Stored data entries:
□ □ □
-- ==== Sys2Proof/Machine/Bcd.lean ====
section
/-! DEFINITION. DAA, DAS, AAA, AAS, AAM and AAD (42_bcd_adjust.md). -/

namespace Sys2Proof.Machine

/-- DAA and DAS: AL and the flags from the old AL and the old flags; AH is not touched (R222, R223). -/
def bcdAdjust (adjust : Byte → Flags → Byte × Flags) (s : State) : State :=
  let out := adjust (s.reg8 .al) s.flags
  (s.setReg8 .al out.1).setFlags out.2

/-- AAA and AAS: AX and the flags, with SF, ZF, PF as three draws in this order (R224, R225). -/
def asciiAdjust (adjust : Word → Flags → Word) (s : State) : State :=
  ((s.setReg16 .ax (adjust (s.reg16 .ax) s.flags)).setFlags
    (asciiFlags (s.reg8 .al) s.flags (s.draw 0) (s.draw 1) (s.draw 2))).tookDraws 3

/-- The flags of AAM and AAD: SZP from the final AL, then CF, OF, AF as three draws in this order (R230, R231). -/
def asciiMulFlags (al : Byte) (s : State) : Flags :=
  { s.flags.setSzp al with cf := s.draw 0, of := s.draw 1, af := s.draw 2 }

/-- AAM by a divisor that is not 0: AH and AL are the quotient and remainder of the old AL (R230). -/
def asciiAfterMultiply (b : Byte) (s : State) : State :=
  let al := s.reg8 .al
  ((s.setReg16 .ax (wordOf (al / b) (al % b))).setFlags (asciiMulFlags (al % b) s)).tookDraws 3

/-- AAD: AL becomes AL + AH times the multiplier modulo 256, AH becomes 0 (R231). -/
def asciiBeforeDivide (b : Byte) (s : State) : State :=
  let al := s.reg8 .al + s.reg8 .ah * b
  ((s.setReg16 .ax (wordOf 0 al)).setFlags (asciiMulFlags al s)).tookDraws 3

/-! ## The instructions -/

/-- R222, `27`: DAA. -/
def execDaa (s : State) : Result := .next (bcdAdjust daaWith s)

/-- R223, `2F`: DAS. -/
def execDas (s : State) : Result := .next (bcdAdjust dasWith s)

/-- R224, `37`: AAA. -/
def execAaa (s : State) : Result := .next (asciiAdjust aaaAx s)

/-- R225, `3F`: AAS. -/
def execAas (s : State) : Result := .next (asciiAdjust aasAx s)

/-- R230, `D4 ib`: AAM; a zero immediate raises DivideFault. -/
def execAam (imm : Byte) (s : State) : Result := s.tier2 0xD4 (if imm = 0#8 then s.divideFault else asciiAfterMultiply imm s)

/-- R231, `D5 ib`: AAD. -/
def execAad (imm : Byte) (s : State) : Result := s.tier2 0xD5 (asciiBeforeDivide imm s)

end Sys2Proof.Machine
end

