-- ==== Sys2Proof/Laws/Registers.lean ====
section
/-! SUPPORT. Registers: read after write, halves of a word (R20 to R24), segment registers (R26), and the packed FLAGS word
(R33 to R35). -/

namespace Sys2Proof.Machine

/-! ### Halves of a word -/

theorem loByte_toNat (v : Word) : (loByte v).toNat = v.toNat % 256 := by simp [loByte]

theorem hiByte_toNat (v : Word) : (hiByte v).toNat = v.toNat / 256 := by
  have h : v.toNat < 65536 := v.isLt
  simp only [hiByte, BitVec.extractLsb'_toNat, Nat.shiftRight_eq_div_pow]
  omega

theorem wordOf_toNat (hi lo : Byte) : (wordOf hi lo).toNat = hi.toNat * 256 + lo.toNat := by
  unfold wordOf
  rw [BitVec.toNat_append, ← Nat.shiftLeft_add_eq_or_of_lt lo.isLt, Nat.shiftLeft_eq]

@[simp] theorem loByte_wordOf (hi lo : Byte) : loByte (wordOf hi lo) = lo := by
  apply BitVec.eq_of_toNat_eq
  have := lo.isLt
  rw [loByte_toNat, wordOf_toNat]; omega

@[simp] theorem hiByte_wordOf (hi lo : Byte) : hiByte (wordOf hi lo) = hi := by
  apply BitVec.eq_of_toNat_eq
  have := lo.isLt
  rw [hiByte_toNat, wordOf_toNat]; omega

@[simp] theorem wordOf_hiByte_loByte (v : Word) : wordOf (hiByte v) (loByte v) = v := by
  apply BitVec.eq_of_toNat_eq
  rw [wordOf_toNat, hiByte_toNat, loByte_toNat]; omega

/-! ### General registers -/

@[simp] theorem Gpr.get_set_same (g : Gpr) (r : Reg16) (v : Word) : (g.set r v).get r = v := by cases r <;> rfl

theorem Gpr.get_set_of_ne (g : Gpr) {r q : Reg16} (v : Word) (h : q ≠ r) : (g.set r v).get q = g.get q := by
  cases r <;> cases q <;> first | rfl | exact absurd rfl h

@[simp] theorem State.reg16_setReg16_same (s : State) (r : Reg16) (v : Word) : (s.setReg16 r v).reg16 r = v :=
  Gpr.get_set_same ..

theorem State.reg16_setReg16_of_ne (s : State) {r q : Reg16} (v : Word) (h : q ≠ r) :
    (s.setReg16 r v).reg16 q = s.reg16 q :=
  Gpr.get_set_of_ne _ _ h

theorem State.reg16_setReg16 (s : State) (r q : Reg16) (v : Word) :
    (s.setReg16 r v).reg16 q = if q = r then v else s.reg16 q := by
  split
  · subst_vars; simp
  · exact State.reg16_setReg16_of_ne _ _ ‹_›

/-- R24: a byte write is read back. -/
@[simp] theorem State.reg8_setReg8_same (s : State) (r : Reg8) (v : Byte) : (s.setReg8 r v).reg8 r = v := by
  cases r <;> simp [State.reg8, State.setReg8, isHighHalf, byteParent]

/-- R24: a byte write leaves every other byte register as it was, the other half of the same word included. -/
theorem State.reg8_setReg8_of_ne (s : State) {r q : Reg8} (v : Byte) (h : q ≠ r) : (s.setReg8 r v).reg8 q = s.reg8 q := by
  cases r <;> cases q <;>
    first
    | exact absurd rfl h
    | simp [State.reg8, State.setReg8, isHighHalf, byteParent, State.reg16_setReg16]

/-- A byte write leaves every word register that is not its parent as it was. -/
theorem State.reg16_setReg8_of_ne (s : State) {r : Reg8} {q : Reg16} (v : Byte) (h : q ≠ byteParent r) :
    (s.setReg8 r v).reg16 q = s.reg16 q :=
  State.reg16_setReg16_of_ne _ _ h

/-! ### Segment registers -/

@[simp] theorem Segs.get_set_same (g : Segs) (r : SReg) (v : Word) : (g.set r v).get r = v := by cases r <;> rfl

theorem Segs.get_set_of_ne (g : Segs) {r q : SReg} (v : Word) (h : q ≠ r) : (g.set r v).get q = g.get q := by
  cases r <;> cases q <;> first | rfl | exact absurd rfl h

/-- R28: FS and GS are not reachable by a segment-register write. -/
@[simp] theorem Segs.set_fs (g : Segs) (r : SReg) (v : Word) : (g.set r v).fs = g.fs := by cases r <;> rfl

@[simp] theorem Segs.set_gs (g : Segs) (r : SReg) (v : Word) : (g.set r v).gs = g.gs := by cases r <;> rfl

theorem State.sreg_setSreg (s : State) (r q : SReg) (v : Word) : (s.setSreg r v).sreg q = if q = r then v else s.sreg q := by
  split
  · subst_vars; exact Segs.get_set_same ..
  · exact Segs.get_set_of_ne _ _ ‹_›

@[simp] theorem State.sreg_setSreg_same (s : State) (r : SReg) (v : Word) : (s.setSreg r v).sreg r = v :=
  Segs.get_set_same ..

/-! ### The packed FLAGS word -/

theorem flagBit_getLsbD (b : Bool) (k i : Nat) (hk : k < 16) : (flagBit b k).getLsbD i = (b && decide (i = k)) := by
  cases b
  · simp [flagBit]
  · simp only [flagBit, if_true, BitVec.getLsbD_shiftLeft, BitVec.getLsbD_one, Bool.true_and]
    rcases Nat.lt_trichotomy i k with h | h | h
    · simp [h, Nat.ne_of_lt h]
    · subst h; simp [hk]
    · have h1 : ¬ i - k = 0 := by omega
      simp [h1, Nat.ne_of_gt h]

/-- Bit i of the packed word, one position at a time (R33). -/
theorem Flags.pack_getLsbD (f : Flags) (i : Nat) :
    f.pack.getLsbD i = (f.other.getLsbD i || (f.cf && decide (i = 0)) || (f.pf && decide (i = 2)) || (f.af && decide (i = 4))
      || (f.zf && decide (i = 6)) || (f.sf && decide (i = 7)) || (f.of && decide (i = 11))) := by
  simp only [Flags.pack, BitVec.getLsbD_or, flagBit_getLsbD _ 0 _ (by decide), flagBit_getLsbD _ 2 _ (by decide),
    flagBit_getLsbD _ 4 _ (by decide), flagBit_getLsbD _ 6 _ (by decide), flagBit_getLsbD _ 7 _ (by decide),
    flagBit_getLsbD _ 11 _ (by decide)]

/-- The sixteen bit positions of a word. -/
theorem bit_cases {P : Nat → Prop} (h0 : P 0) (h1 : P 1) (h2 : P 2) (h3 : P 3) (h4 : P 4) (h5 : P 5) (h6 : P 6) (h7 : P 7)
    (h8 : P 8) (h9 : P 9) (h10 : P 10) (h11 : P 11) (h12 : P 12) (h13 : P 13) (h14 : P 14) (h15 : P 15) :
    ∀ i, i < 16 → P i := by
  intro i hi
  interval_cases i <;> assumption

/-- R35: a packed write is read back exactly, every one of the sixteen bits. -/
theorem Flags.pack_unpack (v : Word) : (Flags.unpack v).pack = v := by
  apply BitVec.eq_of_getLsbD_eq
  simp only [Flags.pack_getLsbD, Flags.unpack, BitVec.getLsbD_and]
  apply bit_cases <;> simp

/-- R34: the opaque word never holds a bit that is a condition flag's. -/
theorem Flags.unpack_other (v : Word) : (Flags.unpack v).other &&& 0x08D5#16 = 0#16 := by
  simp [Flags.unpack, BitVec.and_assoc]

/-- A condition flag's bit of an opaque word that keeps R32 is clear. -/
theorem Flags.other_getLsbD {f : Flags} (h : f.other &&& 0x08D5#16 = 0#16) (k : Nat) (hk : (0x08D5#16).getLsbD k = true) :
    f.other.getLsbD k = false := by
  have := congrArg (fun v => v.getLsbD k) h
  simpa [hk] using this

/-- R35 the other way: unpacking the packed word gives the seven fields back when the opaque word keeps R32. -/
theorem Flags.unpack_pack (f : Flags) (h : f.other &&& 0x08D5#16 = 0#16) : Flags.unpack f.pack = f := by
  have h0 := Flags.other_getLsbD h 0 rfl
  have h2 := Flags.other_getLsbD h 2 rfl
  have h4 := Flags.other_getLsbD h 4 rfl
  have h6 := Flags.other_getLsbD h 6 rfl
  have h7 := Flags.other_getLsbD h 7 rfl
  have h11 := Flags.other_getLsbD h 11 rfl
  have hother : f.pack &&& 0xF72A#16 = f.other := by
    apply BitVec.eq_of_getLsbD_eq
    simp only [BitVec.getLsbD_and, Flags.pack_getLsbD]
    apply bit_cases <;> simp_all [-BitVec.getLsbD_eq_getElem]
  have hflags : f.pack.getLsbD 0 = f.cf ∧ f.pack.getLsbD 2 = f.pf ∧ f.pack.getLsbD 4 = f.af ∧ f.pack.getLsbD 6 = f.zf
      ∧ f.pack.getLsbD 7 = f.sf ∧ f.pack.getLsbD 11 = f.of := by
    simp only [Flags.pack_getLsbD, h0, h2, h4, h6, h7, h11]
    simp
  obtain ⟨e0, e2, e4, e6, e7, e11⟩ := hflags
  unfold Flags.unpack
  rw [e0, e2, e4, e6, e7, e11, hother]

end Sys2Proof.Machine
end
□ □ □
## Problem description
Search the entries for the word "byteParent". Copy every line where it occurs.

## Task answer
  cases r <;> simp [State.reg8, State.setReg8, isHighHalf, byteParent]
    | simp [State.reg8, State.setReg8, isHighHalf, byteParent, State.reg16_setReg16]
theorem State.reg16_setReg8_of_ne (s : State) {r : Reg8} {q : Reg16} (v : Byte) (h : q ≠ byteParent r) :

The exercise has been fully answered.